━━━━━ The input ━━━━━
theorem mem_choose : ∀ {n : Nat} {l c : List Nat}, c ∈ choose n l ↔ c.Sublist l ∧ c.length = n
  | 0, l, c => by
    simp only [choose, List.mem_singleton, List.length_eq_zero_iff]
    exact ⟨fun h => ⟨h ▸ List.nil_sublist l, h⟩, And.right⟩
  | n + 1, [], c => by
    simp only [choose, List.not_mem_nil, List.sublist_nil, false_iff]
    rintro ⟨rfl, h⟩
    cases h
  | n + 1, a :: t, c => by
    simp only [choose, List.mem_append, List.mem_map, mem_choose]
    constructor
    · rintro (⟨d, ⟨sub, len⟩, rfl⟩ | ⟨sub, len⟩)
      · exact ⟨sub.cons_cons a, by simp [len]⟩
      · exact ⟨sub.cons a, len⟩
    · rintro ⟨sub, len⟩
      cases sub with
      | cons _ sub => exact .inr ⟨sub, len⟩
      | cons_cons _ sub => exact .inl ⟨_, ⟨sub, by simpa using len⟩, rfl⟩
theorem best_mem : ∀ {l : List (Option (List Nat))} {a : List Nat}, best l = some a → some a ∈ l
  | none :: t, a, h => List.mem_cons_of_mem _ (best_mem (l := t) h)
  | some b :: t, a, h => by
    unfold best at h
    split at h
    · cases h
      exact List.mem_cons_self
    · next c e =>
      split at h
      · cases h
        exact List.mem_cons_of_mem _ (best_mem e)
      · cases h
        exact List.mem_cons_self
theorem best_none : ∀ {l : List (Option (List Nat))}, best l = none → ∀ x, x ∈ l → x = none
  | [], _, _, hx => absurd hx List.not_mem_nil
  | none :: t, h, x, hx => (List.mem_cons.1 hx).elim id (best_none (l := t) h x)
  | some b :: t, h, x, hx => by
    unfold best at h
    split at h
    · cases h
    · split at h <;> cases h

/-- Numbers that lie on one of these chiplets. -/
def onChips (chip : Nat → Nat) (free chips : List Nat) : List Nat := free.filter fun i => chips.contains (chip i)
/-- The first n of these numbers, the cold ones before the hot ones. -/
def coldFirst (hot : Nat → Bool) (l : List Nat) (n : Nat) : List Nat := ((l.filter fun i => !hot i) ++ l.filter hot).take n
section
variable {chip : Nat → Nat} {hot : Nat → Bool} {free : List Nat} {n : Nat} {c : List Nat}
theorem takeFrom_none (h : takeFrom chip hot free n c = none) : (onChips chip free c).length < n := by
  unfold takeFrom at h
  dsimp only at h
  split at h
  · assumption
  · cases h
theorem takeFrom_some (nd : free.Nodup) {r : List Nat} (h : takeFrom chip hot free n c = some r) :
    r.tail.length = n ∧ r.tail.Nodup ∧ ∀ i, i ∈ r.tail → i ∈ free ∧ chip i ∈ c := by
  unfold takeFrom at h
  dsimp only at h
  split at h
  · cases h
  · next le =>
    cases h
    let kept := (onChips chip free c).filter (coldFirst hot (onChips chip free c) n).contains
    show kept.length = n ∧ kept.Nodup ∧ ∀ i, i ∈ kept → i ∈ free ∧ chip i ∈ c
    unfold kept
    have le : ¬ (onChips chip free c).length < n := le
    have hd : (onChips chip free c).Nodup := nd.filter _
    have perm : ((onChips chip free c).filter (fun i => !hot i) ++ (onChips chip free c).filter hot).Perm (onChips chip free c) :=
      List.perm_append_comm.trans (List.filter_append_perm hot _)
    generalize hl : coldFirst hot (onChips chip free c) n = l
    unfold coldFirst at hl
    have sub : l ⊆ onChips chip free c := fun i hi => by
      rw [← hl] at hi
      exact perm.subset (List.mem_of_mem_take hi)
    have ld : l.Nodup := by
      rw [← hl]
      exact (perm.nodup_iff.2 hd).sublist (List.take_sublist _ _)
    have len : l.length = n := by
      rw [← hl, List.length_take, perm.length_eq]
      omega
    have same : ((onChips chip free c).filter l.contains).Perm l := by
      refine (List.perm_ext_iff_of_nodup (hd.filter _) ld).2 fun i => ?_
      simp only [List.mem_filter, List.contains_iff_mem]
      exact ⟨And.right, fun hi => ⟨sub hi, hi⟩⟩
    refine ⟨same.length_eq.trans len, hd.filter _, fun i hi => ?_⟩
    have := List.mem_of_mem_filter hi
    simpa [onChips, List.mem_filter] using this
/-- Chiplets that numbers lie on. -/
def chipsOf (chip : Nat → Nat) (l : List Nat) : Nat := ((l.map chip).dedup).length
/-- The choices at k + 1 chiplets. -/
def choiceAt (chip : Nat → Nat) (chips : Nat) (hot : Nat → Bool) (free : List Nat) (n k : Nat) : Option (List Nat) :=
  best ((choose (k + 1) (List.range chips)).map (takeFrom chip hot free n))
theorem choiceAt_some {chips k : Nat} (nd : free.Nodup) {r : List Nat} (h : choiceAt chip chips hot free n k = some r) :
    r.tail.length = n ∧ r.tail.Nodup ∧ (∀ i, i ∈ r.tail → i ∈ free) ∧ chipsOf chip r.tail ≤ k + 1 := by
  obtain ⟨c, hc, e⟩ := List.mem_map.1 (best_mem h)
  obtain ⟨-, len⟩ := mem_choose.1 hc
  obtain ⟨hl, hd, hi⟩ := takeFrom_some nd e
  refine ⟨hl, hd, fun i m => (hi i m).1, ?_⟩
  rw [← len]
  refine (List.Subperm.length_le ((List.nodup_dedup _).subperm fun x hx => ?_))
  obtain ⟨i, m, rfl⟩ := List.mem_map.1 (List.mem_dedup.1 hx)
  exact (hi i m).2
/-- Where numbers are free on so many chiplets, there is a choice on them. -/
theorem choiceAt_isSome {chips : Nat} (low : ∀ i, i ∈ free → chip i < chips) {m : List Nat} (len : m.length = n) (nd : m.Nodup)
    (sub : ∀ i, i ∈ m → i ∈ free) {k : Nat} (hk : chipsOf chip m = k + 1) : choiceAt chip chips hot free n k ≠ none := by
  intro h
  have c : (List.range chips).filter (fun x => (m.map chip).dedup.contains x) ∈ choose (k + 1) (List.range chips) := by
    refine mem_choose.2 ⟨List.filter_sublist, ?_⟩
    rw [← hk]
    refine List.Perm.length_eq ((List.perm_ext_iff_of_nodup (List.nodup_range.filter _) (List.nodup_dedup _)).2 fun x => ?_)
    simp only [List.mem_filter, List.mem_range, List.contains_iff_mem, List.mem_dedup, List.mem_map, and_iff_right_iff_imp]
    rintro ⟨i, hi, rfl⟩
    exact low i (sub i hi)
  have few := takeFrom_none (best_none h _ (List.mem_map_of_mem c))
  have many : m.length ≤ (onChips chip free ((List.range chips).filter fun x => (m.map chip).dedup.contains x)).length := by
    refine (nd.subperm fun i hi => ?_).length_le
    simp only [onChips, List.mem_filter, List.contains_iff_mem, List.mem_range, List.mem_dedup]
    exact ⟨sub i hi, low i (sub i hi), List.mem_map_of_mem hi⟩
  omega
theorem chipsOf_pos {m : List Nat} (h : 0 < m.length) : 0 < chipsOf chip m := by
  cases m with
  | nil => simp at h
  | cons a m =>
    have : chip a ∈ ((a :: m).map chip).dedup := List.mem_dedup.2 (by simp)
    exact List.length_pos_of_mem this
theorem chipsOf_le {chips : Nat} (low : ∀ i, i ∈ free → chip i < chips) {m : List Nat} (sub : ∀ i, i ∈ m → i ∈ free) :
    chipsOf chip m ≤ chips := by
  have : (m.map chip).dedup.Subperm (List.range chips) := (List.nodup_dedup _).subperm fun x hx => by
    obtain ⟨i, hi, rfl⟩ := List.mem_map.1 (List.mem_dedup.1 hx)
    exact List.mem_range.2 (low i (sub i hi))
  simpa [chipsOf] using this.length_le
/-- The first of the rising numbers at which there is an answer. -/
theorem findSome_range {α : Type} {f : Nat → Option α} {m : Nat} {a : α} (h : (List.range m).findSome? f = some a) :
    ∃ k, k < m ∧ f k = some a ∧ ∀ j, j < k → f j = none := by
  obtain ⟨l1, k, l2, e, hk, before⟩ := List.findSome?_eq_some_iff.1 h
  have mem : k ∈ List.range m := by
    rw [e]
    simp
  refine ⟨k, List.mem_range.1 mem, hk, fun j lt => before j ?_⟩
  have hj : j ∈ l1 ++ k :: l2 := by
    rw [← e]
    have := List.mem_range.1 mem
    exact List.mem_range.2 (by omega)
  have sorted : (l1 ++ k :: l2).Pairwise (· < ·) := by
    rw [← e]
    exact List.pairwise_lt_range
  obtain hj | hj := List.mem_append.1 hj
  · exact hj
  · obtain rfl | hj := List.mem_cons.1 hj
    · omega
    · have := (List.pairwise_cons.1 (List.pairwise_append.1 sorted).2.1).1 j hj
      omega
/-- What `spread` gives: so many of the free numbers, on as few chiplets as any such choice. -/
theorem spread_some {chips : Nat} (nd : free.Nodup) (low : ∀ i, i ∈ free → chip i < chips) {l : List Nat}
    (h : spread chip chips hot free n = some l) : l.length = n ∧ l.Nodup ∧ (∀ i, i ∈ l → i ∈ free) ∧
      ∀ m : List Nat, m.length = n → m.Nodup → (∀ i, i ∈ m → i ∈ free) → chipsOf chip l ≤ chipsOf chip m := by
  unfold spread at h
  split at h
  · next z =>
    cases h
    exact ⟨z.symm, List.nodup_nil, fun _ => False.elim ∘ List.not_mem_nil, fun _ _ _ _ => Nat.zero_le _⟩
  · next z =>
    obtain ⟨r, hr, rfl⟩ := Option.map_eq_some_iff.1 h
    obtain ⟨k, -, hk, before⟩ := findSome_range (f := choiceAt chip chips hot free n) hr
    obtain ⟨len, hd, mem, few⟩ := choiceAt_some nd hk
    refine ⟨len, hd, mem, fun m ml md ms => few.trans ?_⟩
    have pos := chipsOf_pos (chip := chip) (m := m) (by omega)
    by_contra more
    exact choiceAt_isSome low ml md ms (k := chipsOf chip m - 1) (by omega) (before _ (by omega))
theorem spread_none {chips : Nat} (low : ∀ i, i ∈ free → chip i < chips) (h : spread chip chips hot free n = none) {m : List Nat}
    (len : m.length = n) (nd : m.Nodup) (sub : ∀ i, i ∈ m → i ∈ free) : False := by
  unfold spread at h
  split at h
  · cases h
  · next z =>
    have none := List.findSome?_eq_none_iff.1 (Option.map_eq_none_iff.1 h)
    have pos := chipsOf_pos (chip := chip) (m := m) (by omega)
    have le := chipsOf_le (chip := chip) low sub
    exact choiceAt_isSome (hot := hot) low len nd sub (k := chipsOf chip m - 1) (by omega)
      (none _ (List.mem_range.2 (by omega)))
end

end Sys2Proof.Machine
end

section
/-! SUPPORT. What a placing takes (02:R42; 03:R74-R77). -/
namespace Sys2Proof.Machine
open Sys2Proof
━━━━━
### What is required
Copy out every line of the entries where the string "obtain" shows up.

### Exercise solution
  obtain ⟨c, hc, e⟩ := List.mem_map.1 (best_mem h)
  obtain ⟨-, len⟩ := mem_choose.1 hc
  obtain ⟨hl, hd, hi⟩ := takeFrom_some nd e
  obtain ⟨i, m, rfl⟩ := List.mem_map.1 (List.mem_dedup.1 hx)
    obtain ⟨i, hi, rfl⟩ := List.mem_map.1 (List.mem_dedup.1 hx)
  obtain ⟨l1, k, l2, e, hk, before⟩ := List.findSome?_eq_some_iff.1 h
  obtain hj | hj := List.mem_append.1 hj
  · obtain rfl | hj := List.mem_cons.1 hj
    obtain ⟨r, hr, rfl⟩ := Option.map_eq_some_iff.1 h
    obtain ⟨k, -, hk, before⟩ := findSome_range (f := choiceAt chip chips hot free n) hr
    obtain ⟨len, hd, mem, few⟩ := choiceAt_some nd hk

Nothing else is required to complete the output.